### WORK TO COMPLETE
Among the entries below, count the lines containing the string "flags". Only the count is needed.

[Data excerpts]
-*-*-
-- ==== Sys2Proof/Tests/Slice0.lean ====
section
/-! SUPPORT. Tests: ill-formed commands are refused by `Instr.wf`, and for every statement of Obligations.lean a state and operands that
meet its hypotheses, with what the command gives there. Expected values come from the rules named. -/

namespace Sys2Proof.Tests

open Sys2Proof.Machine Sys2Proof.Claims

set_option Elab.async false

/-! Helpers: small devices, descriptors, one step. -/

/-- The device right after reset, with fields of the register file set: field, element, value. -/
def dev (l : List (Fld × Nat × Nat)) : Dev := l.foldl (fun d q => setF d q.1 q.2.1 q.2.2) State.reset.dev

/-- What the device is after one command; the device itself where the command stops. -/
def run (c : Instr) (d : Dev) : Dev := match exec c { dev := d } with | .next u => u.dev | _ => d

/-- A 64-byte descriptor: opcode, flags, target and operand fields as (byte, value). -/
def descOf (op flags target : Nat) (ops : List (Nat × Nat)) : Bytes :=
  leBytes 64 (op + flags * 2 ^ 16 + 7 * 2 ^ 64 + target * 2 ^ 128 + (ops.map fun q => q.2 * 2 ^ (8 * q.1)).sum)

/-- Its journal record under JSN 5 of ring 0 of HIF 0. -/
def recFor (op flags target : Nat) (ops : List (Nat × Nat)) (buf : Bytes := []) : JRec := mkRec 5 0 0 (descOf op flags target ops) buf

/-- A device in a state of the device, validation running, with one record in its journal. -/
def with1 (d : Dev) (state : Nat) (j : JRec) : Dev :=
  let d := setF d F.SYS_STATE_STATE 0 state
  { d with ctl := { d.ctl with recs := [j] }, jrn := { d.jrn with outage := false } }

/-- A device in SERVICE that holds the record. -/
def inService (j : JRec) : Dev := with1 State.reset.dev dvService j

theorem validates_of {d : Dev} {op : Nat} {j : JRec} (h : recOf d j.jsn = some j ∧ j.op = op ∧ j.dec = none ∧ j.validated = false ∧
    d.jrn.outage = false ∧ isFollower d = false ∧ blocked d j = false) : Validates d op j :=
  ⟨h.1, h.2.1, h.2.2.1, h.2.2.2.1, h.2.2.2.2.1, h.2.2.2.2.2.1, h.2.2.2.2.2.2⟩

/-- What a command's record has been decided as. -/
def decOf (d : Dev) (jsn : Nat) : Option Dec := match recOf d jsn with | none => none | some j => j.dec

/-- A buffer of `n` bytes with the fields given as (byte, value). -/
def bufOf (n : Nat) (ops : List (Nat × Nat)) : Bytes := leBytes n (ops.map fun q => q.2 * 2 ^ (8 * q.1)).sum

/-! Well-formedness: for each check of `Instr.wf` a command that it refuses, and the boundary that it lets pass. -/

theorem wf_bars : Instr.wf (.registerWrite 0 2 (2 ^ 26 + 2 ^ 20) 4 0) = false ∧ Instr.wf (.registerWrite 0 2 (2 ^ 26 + 0x20000) 4 0) = true ∧
    Instr.wf (.rcRead 0 3 (2 ^ 27 + 4096) 4) = false := by decide +kernel
theorem wf_registerWrite : Instr.wf (.registerWrite 0 0 0x20 4 (2 ^ 32 - 1)) = true ∧ Instr.wf (.registerWrite 0 0 0x20 4 (2 ^ 32)) = false ∧
    Instr.wf (.registerWrite 0 0 0x20 9 0) = false ∧ Instr.wf (.registerWrite 0 0 (2 ^ 28) 4 0) = false ∧
    Instr.wf (.registerWrite 0 2 (2 ^ 28) 4 0) = false := by decide +kernel
theorem wf_reads : Instr.wf (.rcRead 0 3 (2 ^ 28) 4) = false ∧ Instr.wf (.rcRead 0 1 (2 ^ 26) 4) = true ∧
    Instr.wf (.latchedRead 0 0 0 9) = false ∧ Instr.wf (.latchedRead 0 0 0 8) = true := by decide +kernel
theorem wf_doorbells : Instr.wf (.commandDoorbell 0 0 0 (2 ^ 32)) = false ∧ Instr.wf (.completionDoorbell 0 0 0 (2 ^ 32)) = false ∧
    Instr.wf (.eventDoorbell 0 0 (2 ^ 32)) = false ∧ Instr.wf (.eventDoorbell 0 0 (2 ^ 32 - 1)) = true := by decide +kernel
theorem wf_hif : Instr.wf (.commandAccept 0 (some ([], [])) true) = false ∧ Instr.wf (.cplCoalesceWrite 0 0 0 256 0) = false ∧
    Instr.wf (.cplCoalesceWrite 0 0 0 0 256) = false ∧ Instr.wf (.hifLinkChange 0 0 true true true 8 0) = false ∧
    Instr.wf (.hifLinkChange 0 0 true true true 0 16) = false ∧ Instr.wf (.hifLinkChange 0 0 true true true 7 15) = true := by decide +kernel
theorem wf_planes : Instr.wf (.underrun 0 0 0 1536) = false ∧ Instr.wf (.underrun 0 0 1 1535) = false ∧ Instr.wf (.underrun 0 0 2 1600) = false ∧
    Instr.wf (.underrun 0 0 2 1599) = true ∧ Instr.wf (.libraryFlashCopy 0 0 256) = false ∧ Instr.wf (.libraryFlashCopy 0 0 255) = true := by decide +kernel
theorem wf_tdm : Instr.wf (.tdmFrame 0 0 [2 ^ 32] [] false) = false ∧ Instr.wf (.tdmMaskWrite 0 0 (2 ^ 32) 0) = false ∧
    Instr.wf (.tdmMaskWrite 0 0 0 (2 ^ 32)) = false ∧ Instr.wf (.tdmMaskWrite 0 0 (2 ^ 32 - 1) 0) = true := by decide +kernel
theorem wf_links : Instr.wf (.restripeReq 0 0 0 16 0) = false ∧ Instr.wf (.restripeReq 0 0 0 15 256) = false ∧ Instr.wf (.mask 0 0 0 16 0) = false ∧
    Instr.wf (.mask 0 0 0 0 256) = false ∧ Instr.wf (.laneSignalDetect 0 1 80) = false ∧ Instr.wf (.laneSignalDetect 0 0 80) = true ∧
    Instr.wf (.laneStageTimeout 0 1 83) = false ∧ Instr.wf (.laneLowFom 0 0 0 256) = false ∧ Instr.wf (.laneLowFom 0 1 80 0) = false := by decide +kernel
theorem wf_store : Instr.wf (.hbmTrainDone 0 0 []) = false ∧
    Instr.wf (.flashMount 0 0 (List.replicate 257 0) ⟨0, 0, true, true, true, 0, none, false, none, 0⟩) = false := by decide +kernel
theorem wf_resets : Instr.wf (.thermalTrip 0 []) = false ∧ Instr.wf (.resetReleaseStep 0 true [] [] 0) = false ∧
    Instr.wf (.resetReleaseStep 0 true [] (List.replicate 16 64) 0) = false ∧
    Instr.wf (.resetReleaseStep 0 true [] (List.replicate 16 63) 0) = true := by decide +kernel
theorem wf_faults : Instr.wf (.faultEvent 0 0 0 0 false) = false ∧ Instr.wf (.faultEvent 0 0 16 0 false) = false ∧
    Instr.wf (.faultEvent 0 0 15 256 false) = false ∧ Instr.wf (.fltStatusClear 0 (2 ^ 48)) = false ∧ Instr.wf (.fltReactWrite 0 0 (2 ^ 32)) = false ∧
    Instr.wf (.monitorSample 0 []) = false ∧ Instr.wf (.thermalSample 0 []) = false := by decide +kernel
theorem wf_matrix : Instr.wf (.mtxTransaction 0 [⟨8, 0, false, 4, 0, false, 0, 0⟩]) = false ∧
    Instr.wf (.mtxTimeout 0 ⟨0, 2 ^ 48, false, 4, 0, false, 0, 0⟩) = false ∧ Instr.wf (.mtxTimeout 0 ⟨0, 0, true, 4, 2 ^ 32, false, 0, 0⟩) = false ∧ Instr.wf (.avsWrite 0 2 750 true) = false ∧
    Instr.wf (.avsWrite 0 1 750 true) = true := by decide +kernel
-*-*-
### ANSWER TO THIS EXERCISE
4